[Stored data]
== Segment start ==
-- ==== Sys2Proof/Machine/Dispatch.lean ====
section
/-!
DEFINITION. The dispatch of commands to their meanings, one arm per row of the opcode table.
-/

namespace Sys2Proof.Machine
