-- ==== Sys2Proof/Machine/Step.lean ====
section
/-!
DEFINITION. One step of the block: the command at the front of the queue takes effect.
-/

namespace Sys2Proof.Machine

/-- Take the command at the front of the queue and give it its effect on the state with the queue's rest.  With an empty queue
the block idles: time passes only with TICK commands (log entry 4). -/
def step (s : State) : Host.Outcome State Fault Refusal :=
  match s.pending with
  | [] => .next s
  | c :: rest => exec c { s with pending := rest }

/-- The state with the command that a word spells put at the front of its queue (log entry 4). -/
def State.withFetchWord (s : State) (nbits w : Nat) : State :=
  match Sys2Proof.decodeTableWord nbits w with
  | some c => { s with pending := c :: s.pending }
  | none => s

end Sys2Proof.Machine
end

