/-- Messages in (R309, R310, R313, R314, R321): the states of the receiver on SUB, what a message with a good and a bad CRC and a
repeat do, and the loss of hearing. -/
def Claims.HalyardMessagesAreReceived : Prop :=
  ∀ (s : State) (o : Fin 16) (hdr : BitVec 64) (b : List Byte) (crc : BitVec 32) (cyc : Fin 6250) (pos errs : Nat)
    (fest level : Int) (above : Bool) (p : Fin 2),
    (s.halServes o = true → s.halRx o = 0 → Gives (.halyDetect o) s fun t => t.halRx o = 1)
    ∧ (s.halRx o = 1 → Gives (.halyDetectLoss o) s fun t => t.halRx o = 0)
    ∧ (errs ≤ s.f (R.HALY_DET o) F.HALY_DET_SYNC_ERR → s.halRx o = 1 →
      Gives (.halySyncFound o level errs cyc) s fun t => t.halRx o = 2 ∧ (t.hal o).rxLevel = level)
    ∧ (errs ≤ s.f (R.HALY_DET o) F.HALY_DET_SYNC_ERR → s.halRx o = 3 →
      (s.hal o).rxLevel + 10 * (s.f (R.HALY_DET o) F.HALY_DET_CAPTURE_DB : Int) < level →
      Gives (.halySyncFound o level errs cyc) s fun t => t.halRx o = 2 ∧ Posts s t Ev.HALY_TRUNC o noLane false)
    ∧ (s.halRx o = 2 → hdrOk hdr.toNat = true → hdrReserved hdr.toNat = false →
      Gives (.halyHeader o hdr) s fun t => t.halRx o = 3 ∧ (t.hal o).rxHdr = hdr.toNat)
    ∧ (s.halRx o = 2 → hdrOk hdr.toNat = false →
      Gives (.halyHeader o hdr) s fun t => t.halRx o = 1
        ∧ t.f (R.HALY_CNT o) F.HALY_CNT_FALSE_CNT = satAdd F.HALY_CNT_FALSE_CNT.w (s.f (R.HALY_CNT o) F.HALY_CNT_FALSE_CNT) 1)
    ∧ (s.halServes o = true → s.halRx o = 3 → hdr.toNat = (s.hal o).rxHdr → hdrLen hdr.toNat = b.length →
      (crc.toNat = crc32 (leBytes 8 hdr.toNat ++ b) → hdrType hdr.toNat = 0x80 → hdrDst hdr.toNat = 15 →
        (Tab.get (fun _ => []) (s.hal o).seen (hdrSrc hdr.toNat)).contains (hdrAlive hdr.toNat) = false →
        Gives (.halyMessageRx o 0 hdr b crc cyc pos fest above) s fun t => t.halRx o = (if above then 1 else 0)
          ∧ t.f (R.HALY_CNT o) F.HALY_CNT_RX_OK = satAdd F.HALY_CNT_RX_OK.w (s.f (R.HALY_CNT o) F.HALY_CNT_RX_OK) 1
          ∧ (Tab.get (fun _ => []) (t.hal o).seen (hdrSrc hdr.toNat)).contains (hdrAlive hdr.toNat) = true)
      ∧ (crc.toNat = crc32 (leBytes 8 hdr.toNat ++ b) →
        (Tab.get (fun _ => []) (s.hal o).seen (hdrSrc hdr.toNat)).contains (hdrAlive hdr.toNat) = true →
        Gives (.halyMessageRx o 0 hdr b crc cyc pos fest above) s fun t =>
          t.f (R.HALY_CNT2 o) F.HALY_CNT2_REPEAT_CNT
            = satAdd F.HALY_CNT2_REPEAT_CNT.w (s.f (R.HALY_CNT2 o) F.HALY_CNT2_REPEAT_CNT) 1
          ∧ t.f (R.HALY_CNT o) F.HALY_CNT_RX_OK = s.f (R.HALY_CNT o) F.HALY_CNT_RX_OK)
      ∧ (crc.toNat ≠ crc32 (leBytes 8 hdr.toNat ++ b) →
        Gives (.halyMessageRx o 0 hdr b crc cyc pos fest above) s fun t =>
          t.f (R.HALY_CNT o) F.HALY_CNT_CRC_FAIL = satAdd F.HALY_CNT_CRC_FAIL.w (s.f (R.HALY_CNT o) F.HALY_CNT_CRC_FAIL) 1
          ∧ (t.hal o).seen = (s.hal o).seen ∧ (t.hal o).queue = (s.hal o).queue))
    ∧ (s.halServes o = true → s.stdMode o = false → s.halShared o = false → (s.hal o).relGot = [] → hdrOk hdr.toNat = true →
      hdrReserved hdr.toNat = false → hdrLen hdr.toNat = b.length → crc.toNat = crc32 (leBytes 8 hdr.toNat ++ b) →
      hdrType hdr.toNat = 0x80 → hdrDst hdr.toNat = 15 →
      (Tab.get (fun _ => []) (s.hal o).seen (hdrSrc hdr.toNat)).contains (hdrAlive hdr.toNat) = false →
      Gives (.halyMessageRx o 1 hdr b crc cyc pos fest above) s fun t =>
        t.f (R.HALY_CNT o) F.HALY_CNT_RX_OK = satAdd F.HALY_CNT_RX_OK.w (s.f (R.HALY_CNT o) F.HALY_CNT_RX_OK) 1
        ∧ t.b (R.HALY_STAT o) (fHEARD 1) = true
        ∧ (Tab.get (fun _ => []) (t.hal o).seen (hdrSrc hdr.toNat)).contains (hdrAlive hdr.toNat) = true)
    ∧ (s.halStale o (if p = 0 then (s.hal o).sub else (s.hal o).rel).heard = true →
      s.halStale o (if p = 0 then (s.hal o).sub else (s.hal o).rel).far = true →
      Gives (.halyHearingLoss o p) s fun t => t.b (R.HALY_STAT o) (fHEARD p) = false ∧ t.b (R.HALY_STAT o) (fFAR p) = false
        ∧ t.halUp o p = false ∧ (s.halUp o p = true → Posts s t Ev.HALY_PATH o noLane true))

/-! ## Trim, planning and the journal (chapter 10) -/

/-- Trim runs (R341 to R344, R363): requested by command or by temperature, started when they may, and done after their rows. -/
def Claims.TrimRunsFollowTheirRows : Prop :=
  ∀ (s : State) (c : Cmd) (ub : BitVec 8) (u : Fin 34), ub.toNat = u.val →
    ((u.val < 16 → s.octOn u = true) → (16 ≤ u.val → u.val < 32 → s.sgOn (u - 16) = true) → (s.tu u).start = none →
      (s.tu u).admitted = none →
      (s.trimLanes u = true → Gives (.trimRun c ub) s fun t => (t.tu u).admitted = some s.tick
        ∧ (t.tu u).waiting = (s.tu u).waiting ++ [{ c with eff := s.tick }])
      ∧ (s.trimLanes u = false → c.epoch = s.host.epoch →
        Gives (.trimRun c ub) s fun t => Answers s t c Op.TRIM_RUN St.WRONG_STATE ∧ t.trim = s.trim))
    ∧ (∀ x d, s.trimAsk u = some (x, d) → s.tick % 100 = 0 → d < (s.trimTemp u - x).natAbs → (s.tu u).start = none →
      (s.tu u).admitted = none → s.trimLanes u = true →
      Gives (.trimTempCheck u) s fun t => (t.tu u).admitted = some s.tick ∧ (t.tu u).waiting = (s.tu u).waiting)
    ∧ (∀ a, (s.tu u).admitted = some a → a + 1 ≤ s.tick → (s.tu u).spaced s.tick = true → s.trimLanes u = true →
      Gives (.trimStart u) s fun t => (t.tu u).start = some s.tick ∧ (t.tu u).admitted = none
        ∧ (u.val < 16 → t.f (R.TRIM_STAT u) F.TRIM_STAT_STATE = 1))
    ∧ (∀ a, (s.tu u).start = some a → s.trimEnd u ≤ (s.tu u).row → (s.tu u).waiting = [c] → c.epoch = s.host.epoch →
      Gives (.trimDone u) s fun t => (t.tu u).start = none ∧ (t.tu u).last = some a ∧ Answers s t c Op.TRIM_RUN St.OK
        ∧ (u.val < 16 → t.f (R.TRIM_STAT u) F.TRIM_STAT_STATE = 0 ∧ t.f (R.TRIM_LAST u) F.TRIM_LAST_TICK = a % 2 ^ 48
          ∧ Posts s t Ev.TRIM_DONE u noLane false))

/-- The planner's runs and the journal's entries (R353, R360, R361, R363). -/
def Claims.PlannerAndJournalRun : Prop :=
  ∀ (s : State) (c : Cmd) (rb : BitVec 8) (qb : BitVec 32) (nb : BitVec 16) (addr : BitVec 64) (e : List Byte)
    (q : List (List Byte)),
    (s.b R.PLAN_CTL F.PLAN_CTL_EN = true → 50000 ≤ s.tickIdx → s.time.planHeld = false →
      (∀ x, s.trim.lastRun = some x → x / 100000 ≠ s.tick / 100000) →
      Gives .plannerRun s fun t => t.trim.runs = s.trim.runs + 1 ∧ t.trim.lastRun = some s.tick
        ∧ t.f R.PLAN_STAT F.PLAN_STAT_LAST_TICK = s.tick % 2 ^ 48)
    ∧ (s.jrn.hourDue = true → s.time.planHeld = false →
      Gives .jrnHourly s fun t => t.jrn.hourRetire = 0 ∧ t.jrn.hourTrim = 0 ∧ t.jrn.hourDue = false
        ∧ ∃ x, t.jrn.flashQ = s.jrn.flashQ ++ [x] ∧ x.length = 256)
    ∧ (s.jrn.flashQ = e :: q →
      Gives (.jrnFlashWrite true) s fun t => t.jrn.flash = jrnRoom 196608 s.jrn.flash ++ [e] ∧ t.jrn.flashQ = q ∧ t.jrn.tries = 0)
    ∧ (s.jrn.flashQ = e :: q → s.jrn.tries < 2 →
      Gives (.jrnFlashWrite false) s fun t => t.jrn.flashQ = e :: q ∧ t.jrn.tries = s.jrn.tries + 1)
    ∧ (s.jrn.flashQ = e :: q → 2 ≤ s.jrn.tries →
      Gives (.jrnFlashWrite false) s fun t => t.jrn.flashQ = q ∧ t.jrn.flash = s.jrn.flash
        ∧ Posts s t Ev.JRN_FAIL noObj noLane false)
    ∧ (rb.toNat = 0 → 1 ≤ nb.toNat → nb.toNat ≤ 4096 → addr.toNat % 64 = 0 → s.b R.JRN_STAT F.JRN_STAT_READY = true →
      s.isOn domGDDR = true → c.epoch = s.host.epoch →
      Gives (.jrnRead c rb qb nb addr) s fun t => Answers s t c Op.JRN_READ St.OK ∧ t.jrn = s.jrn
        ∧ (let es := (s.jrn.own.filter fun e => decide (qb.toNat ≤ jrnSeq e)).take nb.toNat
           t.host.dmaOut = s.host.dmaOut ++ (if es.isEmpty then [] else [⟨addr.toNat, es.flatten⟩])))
== Segment end ==
== Segment start ==
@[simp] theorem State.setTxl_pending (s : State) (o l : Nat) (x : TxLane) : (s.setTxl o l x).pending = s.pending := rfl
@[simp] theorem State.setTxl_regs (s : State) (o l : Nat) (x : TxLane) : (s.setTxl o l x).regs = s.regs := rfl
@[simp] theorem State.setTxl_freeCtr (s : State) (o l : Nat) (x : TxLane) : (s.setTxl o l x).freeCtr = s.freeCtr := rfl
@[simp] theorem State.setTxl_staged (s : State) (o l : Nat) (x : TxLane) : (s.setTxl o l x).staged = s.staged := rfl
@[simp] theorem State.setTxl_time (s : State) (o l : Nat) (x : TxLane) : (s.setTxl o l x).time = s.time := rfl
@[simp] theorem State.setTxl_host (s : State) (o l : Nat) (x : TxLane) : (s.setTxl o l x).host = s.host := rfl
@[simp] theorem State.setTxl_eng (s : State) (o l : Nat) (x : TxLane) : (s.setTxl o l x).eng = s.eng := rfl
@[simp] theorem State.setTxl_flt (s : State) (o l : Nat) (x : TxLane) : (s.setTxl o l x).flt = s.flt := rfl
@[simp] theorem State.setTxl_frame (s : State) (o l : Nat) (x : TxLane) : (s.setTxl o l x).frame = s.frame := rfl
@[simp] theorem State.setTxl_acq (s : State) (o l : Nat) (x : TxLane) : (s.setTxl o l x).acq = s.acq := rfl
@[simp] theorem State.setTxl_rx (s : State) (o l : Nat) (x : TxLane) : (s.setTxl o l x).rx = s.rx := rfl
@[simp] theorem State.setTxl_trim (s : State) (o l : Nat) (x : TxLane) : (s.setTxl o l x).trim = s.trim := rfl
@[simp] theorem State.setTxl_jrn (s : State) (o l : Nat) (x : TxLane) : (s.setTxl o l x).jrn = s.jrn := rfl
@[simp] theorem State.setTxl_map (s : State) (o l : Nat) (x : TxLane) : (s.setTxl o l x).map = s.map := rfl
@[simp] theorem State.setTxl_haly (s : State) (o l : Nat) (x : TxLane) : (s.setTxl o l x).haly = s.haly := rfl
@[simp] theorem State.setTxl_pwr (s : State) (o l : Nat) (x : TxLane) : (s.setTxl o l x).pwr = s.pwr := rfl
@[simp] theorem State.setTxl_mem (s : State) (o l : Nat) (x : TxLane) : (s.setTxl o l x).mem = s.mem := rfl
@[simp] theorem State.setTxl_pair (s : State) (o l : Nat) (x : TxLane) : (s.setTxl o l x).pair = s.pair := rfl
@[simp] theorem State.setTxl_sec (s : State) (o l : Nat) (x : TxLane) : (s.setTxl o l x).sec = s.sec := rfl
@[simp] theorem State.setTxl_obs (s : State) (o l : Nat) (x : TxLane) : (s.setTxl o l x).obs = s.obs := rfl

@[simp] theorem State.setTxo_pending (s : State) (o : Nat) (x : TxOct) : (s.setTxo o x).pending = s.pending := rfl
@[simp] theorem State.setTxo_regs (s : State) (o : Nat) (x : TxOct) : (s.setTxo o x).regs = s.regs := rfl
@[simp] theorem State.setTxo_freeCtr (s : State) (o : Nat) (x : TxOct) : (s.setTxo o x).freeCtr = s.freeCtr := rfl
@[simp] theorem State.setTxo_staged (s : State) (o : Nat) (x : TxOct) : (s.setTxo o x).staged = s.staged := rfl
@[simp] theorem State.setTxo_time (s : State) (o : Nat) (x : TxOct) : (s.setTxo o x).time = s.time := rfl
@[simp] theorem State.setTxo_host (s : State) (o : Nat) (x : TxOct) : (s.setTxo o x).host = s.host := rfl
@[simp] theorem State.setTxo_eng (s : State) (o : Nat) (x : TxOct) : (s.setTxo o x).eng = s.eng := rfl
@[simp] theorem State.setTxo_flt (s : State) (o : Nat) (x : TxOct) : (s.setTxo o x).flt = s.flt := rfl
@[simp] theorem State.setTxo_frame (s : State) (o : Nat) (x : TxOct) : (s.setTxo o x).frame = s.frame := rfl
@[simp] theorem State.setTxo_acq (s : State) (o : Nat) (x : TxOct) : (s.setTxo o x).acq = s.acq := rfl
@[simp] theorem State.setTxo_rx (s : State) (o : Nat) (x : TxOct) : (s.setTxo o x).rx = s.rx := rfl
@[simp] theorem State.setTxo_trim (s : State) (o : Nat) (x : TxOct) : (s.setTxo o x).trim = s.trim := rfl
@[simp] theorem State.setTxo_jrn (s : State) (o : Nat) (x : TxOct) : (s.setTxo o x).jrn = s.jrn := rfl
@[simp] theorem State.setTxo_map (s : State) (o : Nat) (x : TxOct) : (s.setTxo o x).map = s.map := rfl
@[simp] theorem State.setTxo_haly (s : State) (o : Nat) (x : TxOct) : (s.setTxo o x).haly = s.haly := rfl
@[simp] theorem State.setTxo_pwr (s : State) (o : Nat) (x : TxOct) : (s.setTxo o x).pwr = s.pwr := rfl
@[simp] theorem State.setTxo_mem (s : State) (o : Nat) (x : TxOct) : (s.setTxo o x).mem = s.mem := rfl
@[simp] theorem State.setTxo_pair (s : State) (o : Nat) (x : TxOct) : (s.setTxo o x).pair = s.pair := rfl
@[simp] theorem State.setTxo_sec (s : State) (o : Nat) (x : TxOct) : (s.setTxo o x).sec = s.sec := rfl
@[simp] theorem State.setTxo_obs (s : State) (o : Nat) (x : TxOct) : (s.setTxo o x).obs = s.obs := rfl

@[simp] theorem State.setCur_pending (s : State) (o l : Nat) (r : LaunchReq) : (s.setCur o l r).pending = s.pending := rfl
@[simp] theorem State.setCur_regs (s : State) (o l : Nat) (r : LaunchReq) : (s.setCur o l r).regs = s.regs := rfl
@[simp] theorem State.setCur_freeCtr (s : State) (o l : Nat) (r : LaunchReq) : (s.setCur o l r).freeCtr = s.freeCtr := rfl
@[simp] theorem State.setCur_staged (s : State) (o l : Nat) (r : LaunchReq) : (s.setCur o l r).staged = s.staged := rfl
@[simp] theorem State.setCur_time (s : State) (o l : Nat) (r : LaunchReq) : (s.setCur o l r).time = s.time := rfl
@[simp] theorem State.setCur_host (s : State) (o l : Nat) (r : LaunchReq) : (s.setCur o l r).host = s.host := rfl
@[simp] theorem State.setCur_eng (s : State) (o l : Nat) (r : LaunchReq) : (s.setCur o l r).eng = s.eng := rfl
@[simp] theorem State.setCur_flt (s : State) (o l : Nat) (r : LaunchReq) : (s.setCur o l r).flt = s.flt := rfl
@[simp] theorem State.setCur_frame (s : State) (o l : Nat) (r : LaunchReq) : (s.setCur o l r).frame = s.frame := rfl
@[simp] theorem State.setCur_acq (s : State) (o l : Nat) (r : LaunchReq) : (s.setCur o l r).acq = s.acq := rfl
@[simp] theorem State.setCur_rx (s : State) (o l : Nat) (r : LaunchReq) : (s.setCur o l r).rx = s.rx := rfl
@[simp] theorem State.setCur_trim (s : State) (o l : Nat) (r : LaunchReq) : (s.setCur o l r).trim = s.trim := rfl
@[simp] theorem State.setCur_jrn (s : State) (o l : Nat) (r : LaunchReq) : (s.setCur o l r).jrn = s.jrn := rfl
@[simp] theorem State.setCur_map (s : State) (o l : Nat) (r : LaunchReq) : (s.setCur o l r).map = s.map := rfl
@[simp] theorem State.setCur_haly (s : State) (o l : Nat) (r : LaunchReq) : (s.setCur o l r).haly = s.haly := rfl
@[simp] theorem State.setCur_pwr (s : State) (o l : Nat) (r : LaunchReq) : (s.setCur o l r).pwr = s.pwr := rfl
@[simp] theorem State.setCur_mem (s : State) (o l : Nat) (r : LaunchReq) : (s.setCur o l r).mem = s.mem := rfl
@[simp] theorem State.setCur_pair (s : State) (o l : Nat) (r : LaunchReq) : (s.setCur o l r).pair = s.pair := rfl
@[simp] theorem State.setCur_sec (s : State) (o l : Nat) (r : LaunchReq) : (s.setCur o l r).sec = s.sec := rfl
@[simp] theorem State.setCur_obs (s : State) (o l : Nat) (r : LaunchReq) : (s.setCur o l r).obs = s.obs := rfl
== Segment end ==
**What is required**
In the records above, each line with the string "effect" should be copied.

**Expected answer**
DEFINITION. One step of the block: the command at the front of the queue takes effect.
/-- Take the command at the front of the queue and give it its effect on the state with the queue's rest.  With an empty queue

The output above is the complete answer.